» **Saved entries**
* * *

/-- DECISION_POINT (R61, R64, R65, R438, R481). -/
def State.decide_ (s : State) (n : Nat) (oseq : Word) : State :=
  let o := s.outS n
  if !s.pinOn || o.past oseq then s
  else
    let k := oseq.toNat / 4096
    let (missed, miss) := o.tally k
    let cs := if s.idleMiss o oseq then [] else o.copies.filter fun c => c.oseq == oseq
    let rest := o.copies.filter fun c => c.oseq != oseq
    let mine := cs.find? fun c => c.plane == s.lead
    let theirs := cs.find? fun c => c.plane != s.lead
    let done (s : State) (c : Choice) (miss holding safe : Bool) : State :=
      s.modOut n fun o => { o with copies := rest, chosen := o.chosen ++ [(oseq, c, cs.length)], missed := missed, epoch := some k,
                                    miss := miss, holding := holding, safe := safe }
    match mine, theirs with
    | some a, some b =>
      let s1 := if a.obj = b.obj ∧ a.data = b.data then s
        else ((s.count R.LDH_MISMATCH_CNT).setRb (if n < 32 then R.LDH_DIV_LO else R.LDH_DIV_HI) (n % 32) true).raise 16
      done s1 (s.snuffCopy n a) miss false false
    | some a, none => done s (s.snuffCopy n a) miss false false
    | none, some b =>
      done (s.when (s.active s.lead && s.active (other s.lead)) fun s => s.count R.LDH_FALLBACK_CNT) (s.snuffCopy n b) miss false false
    | none, none =>
      if s.snuffed n then
        let c := if s.snf.safe.getLsbD n then s.safeChoice n else if s.outTel n then .zero else .skip
        done s c miss o.holding o.safe
      else if o.safe || !s.rb (R.LDH_OUT_CFG n) 2 || decide (s.rf R.LDH_CTL 15 8 ≤ missed) then
        let s1 := if o.safe then s else s.enterSafe n
        done s1 (s.safeChoice n) true false true
      else done (s.raiseIf (!o.holding) 17) .hold true true false

/-- The content last released under a release index (R64). -/
def OutS.kept (o : OutS) (oseq : Word) : Option (Byte × List Byte) := Tab.find (oseq.toNat % 4096) o.content

def State.keep (s : State) (n : Nat) (oseq : Word) (obj : Byte) (d : List Byte) : State :=
  s.modOut n fun o => { o with content := Tab.put (oseq.toNat % 4096) (obj, d) o.content }

/-- A serial frame at its release time (R298, R299). -/
def State.serialOut (s : State) (n : Nat) (d : List Byte) : State :=
  let (s1, busy) := s.slRelease n d
  if busy then (s1.count R.LDH_BUSY_CNT).raise 20 else s1

/-- Shows a pulse output in PO_STATUS and PO_NEXT (R317, R318). Log 53. -/
def State.pulseShow (s : State) (i : Nat) : State :=
  let x := s.po.getD i ⟨none, none⟩
  let left : Nat := match x.prog with
    | none => 0
    | some g => if g.period = 0 then 1 - g.m else if g.count = 0 then 0x0FFFFFFF else min (g.count - g.m) 0x0FFFFFFF
  let next : Int := match x.prog with
    | none => 0
    | some g => if left = 0 then 0 else Int.fdiv (g.t0 + g.m * g.period * 32) 16
  let w := setFld (setFld (setFld (s.reg (R.PO_STATUS i)) 31 31 x.prog.isSome.toNat) 30 30 x.trail.isSome.toNat) 27 0 left
  (s.setReg (R.PO_STATUS i) w).setReg64 (R.PO_NEXT_NS_LO i) next.toNat

def State.modPo (s : State) (i : Nat) (f : PulseS → PulseS) : State := ({ s with po := modAt i f s.po }).pulseShow i

/-- LATE of a pulse output (R310, R311). -/
def State.pulseLate (s : State) (i : Nat) : State := (s.setRb (R.PO_STATUS i) 29 true).raise 88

* * *

» **Required work**
From the records above, return each line where "holding" occurs.

» **Response**
    let done (s : State) (c : Choice) (miss holding safe : Bool) : State :=
                                    miss := miss, holding := holding, safe := safe }
        done s c miss o.holding o.safe
      else done (s.raiseIf (!o.holding) 17) .hold true true false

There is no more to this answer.